Quando parenti e amici vengono a trovarci durante le feste, ospitare può essere una sfida. Falstaff ha raccolto dieci linee guida per una serata di vero successo.

La famiglia e gli amici hanno risposto, la grande festa è alle porte e i padroni di casa hanno una chiara aspettativa: tutto deve essere perfetto. L'unico problema è che le insidie sono sempre in agguato: dalla disposizione dei posti a sedere alle decorazioni della tavola, dalla scelta del vino ai piatti che devono soddisfare anche i vegetariani e gli ospiti con intolleranze alimentari. E, ovviamente, ogni portata deve essere preparata alla perfezione e servita nei tempi giusti. Senza dimenticare la conversazione: soprattutto quando si toccano temi delicati come politica e religione, l'atmosfera può cambiare rapidamente.

Falstaff ha raccolto dieci consigli e trucchi che possono contribuire al successo di ogni occasione festiva. Il nostro consiglio più importante, in linea con il nuovo libro dell'esperta di comunicazione Katerina Vetter Kapagiannidou, Was Gäste glücklich macht (Rendere felici gli ospiti), è questo: oggi non tutto deve essere perfetto e i padroni di casa non devono fare tutto da soli!

1. Non cercare la perfezione

La perfezione è obbligatoria per un banchetto di Stato, ma va evitata in un'intima riunione con famiglia e amici. "Se tutto sembra troppo perfetto e formale, gli ospiti si irrigidiscono", afferma Kapagiannidou. "Non sanno più cosa possono fare e cosa possono toccare, e questo crea stress sia negli ospiti che nei padroni di casa."

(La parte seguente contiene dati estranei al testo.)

/-- PORTMANTEAU_CHUNK: a chunk arrives, with its 64-byte header and its decrypted data; `tagOk` says that its GCM tag verifies, `endOk`
that an END section matches the tags received. A bad tag is answered BAD_TAG; an END that does not match rejects the whole transfer
(R446), and is answered BAD_TAG too (DESIGN CHOICE, log entry 34). A whole pre-copy generation is kept; a whole final copy is ready to restore. -/
def execPortmanteauChunk (m : MsgRef) (node : Nat) (header : BitVec 512) (data : List (BitVec 8)) (tagOk endOk : Bool) (s : State) : Outc :=
  .next (runPlain s m 3 0 (fun s =>
    let h := header.toNat
    let tr := fldB h 0 4
    if !tagOk then refuseM s .badTag
    else if rsvdSet h (maskOf [(0, 31, 0), (4, 31, 0), (8, 7, 0), (9, 0, 0), (10, 15, 0), (16, 127, 0)]) then refuseM s .rsvdSet
    else
      let i := s.incoming node tr
      let c : Chunk := { kind := fldB h 8 1, index := fldB h 10 2, last := bit h 9 0, data := data.take 3968 }
      let chunks := Tab.put i.chunks (fldB h 4 4) c
      if c.kind ≠ 6 then okM (s.setIncoming { i with chunks := chunks }) 0
      else if !endOk then refuseM (s.dropIncoming node tr) .badTag
      else if bit (chunkHeader chunks) 2 1 then okM (s.setIncoming { i with chunks := [], final := some chunks }) 0
      else okM (s.setIncoming { i with chunks := [], gens := i.gens ++ [chunks] }) 0))

/-! ## PORTMANTEAU_RESTORE (R447) -/

/-- The bytes of a section: its chunks in order (R445). -/
def sectionBytes (t : Tab Chunk) (kind index : Nat) : List (BitVec 8) :=
  ((Tab.vals t).filter (fun c => c.kind == kind && c.index == index)).flatMap (·.data)

/-- Indices of a section kind that the chunks hold. -/
def sectionIndices (t : Tab Chunk) (kind : Nat) : List Nat := dedupN (((Tab.vals t).filter (fun c => c.kind == kind)).map (·.index))

/-- Pages each preceded by its offset in the carve-out (8 bytes), as generations after the first send them (R444). -/
def State.loadDirty (s : State) (x : Partition) : (fuel : Nat) → List (BitVec 8) → State
  | 0, _ => s
  | f + 1, l => if l.isEmpty then s else State.loadDirty (s.carveWrite x (ofBytes (l.take 8)) ((l.drop 8).take 4096) 65) x f (l.drop 4104)

/-- Load the PAGES sections of one portmanteau into a carve-out. `full` says that a run's pages come in offset order. -/
def State.loadPages (s : State) (x : Partition) (t : Tab Chunk) (full : Bool) : State :=
  (sectionIndices t 2).foldl (fun (s : State) i =>
    let l := sectionBytes t 2 i
    if full then s.carveWrite x (runStart x.coded x.runs i) l (l.length / 64 + 2) else s.loadDirty x (l.length / 4104 + 1) l) s

/-- Load every pre-copy generation, oldest first. -/
def State.loadGens (s : State) (x : Partition) (gens : List (Tab Chunk)) : State :=
  gens.foldl (fun (s : State) t => s.loadPages x t (fldB (chunkHeader t) 3 1 == 0)) s

/-- Physical numbers at the target of engines and cells numbered in named blocks, and of a region's fixed units. -/
def PartImage.toPhys (im : PartImage) (x : Partition) (e : Nat) : Nat :=
  let ph (n : Nat) : Nat := Tab.getD x.blockMap n n
  match engClass e with
  | 1 => 0x1000 + ph (engNum e / 20) * 20 + engNum e % 20
  | 2 => 0x2000 + ph (engNum e / 4) * 4 + engNum e % 4
  | 5 => e
  | _ =>
    match im.blocks.find? (fun b => b.2 == engNum e / 4) with
    | some b => engClass e * 4096 + regionOf (ph b.1) * 4 + engNum e % 4
    | none => e

def PartImage.cellPhys (x : Partition) (c : Nat) : Nat := Tab.getD x.blockMap (c / 20) (c / 20) * 20 + c % 20

/-- What the manifest names is here, and free (R447): its named blocks are bound, those that share a region at the source share one
here, and its device-wide IDs are unused. -/
def State.restoreBad (s : State) (x : Partition) (h : Nat) (im : PartImage) : Option Code :=
  if (im.stations.any (fun t => t.2.kind == 8) && !s.sys.variantT) || im.qpairs.any (fun q => !s.portPresent q.2.port) then some .unitAbsent
  else if fldB h 4 4 != x.stripes || bit h 2 0 != x.coded then some .badParam
  else if im.blocks.any (fun b => (Tab.find x.blockMap b.1).isNone) then some .badParam
  else if im.blocks.any (fun a => im.blocks.any (fun b => a.2 == b.2 &&
      regionOf (Tab.getD x.blockMap a.1 0) != regionOf (Tab.getD x.blockMap b.1 0))) then some .badParam
  else if (Tab.keys im.rings ++ Tab.keys im.queues ++ Tab.keys im.qpairs).any s.queueUsed || (Tab.keys im.fences).any (fun f => Tab.has s.fen.fences f) ||
      (Tab.keys im.sessions).any (fun k => Tab.has s.ses.sessions k) then some .inUse
  else none

/-- Put every entry of a table into another under a changed key. -/
def Tab.merge {α : Type} (t u : Tab α) (f : Nat → Nat) : Tab α := u.foldl (fun acc e => Tab.put acc (f e.1) e.2) t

Meglio optare per un po' di disinvoltura intenzionale. Un aneddoto famoso racconta di una padrona di casa che, per alleviare le tensioni, crea deliberatamente la prima macchia di vino sulla tovaglia. Ovviamente, non è necessario arrivare a tanto, ma non tutti i tovaglioli di stoffa devono essere perfettamente stirati, né ogni fiore in un vaso deve essere disposto alla perfezione. In questo modo, si elimina la pressione.

2. Scegli il vino giusto

Il vino dovrebbe trasmettere prestigio e apprezzamento per gli ospiti, ma senza risultare opprimente. In breve: il Natale è il momento ideale per i classici. Champagne, crémant o prosecco, preferibilmente nella categoria Brut, sono ottime scelte per l'aperitivo. Scegli un vino particolarmente dolce, poiché tende ad avere il miglior appeal, e non ti dispiacere se tua zia aggiunge del succo d’arancia. Per quanto riguarda i bianchi, è meglio optare per quelli che non sono troppo secchi o acidi. Grüner Veltliner, Pinot grigio, Pinot bianco, un Riesling maturo o un classico francese sono buone scelte. Il vino rosso può essere corposo: il Natale è l’occasione perfetta per aprire un Bordeaux, un Barolo maturo, una Ribera del Duero fruttata o un Borgogna vellutato. E quando, se non ora, potrai finalmente aprire un vino dolce?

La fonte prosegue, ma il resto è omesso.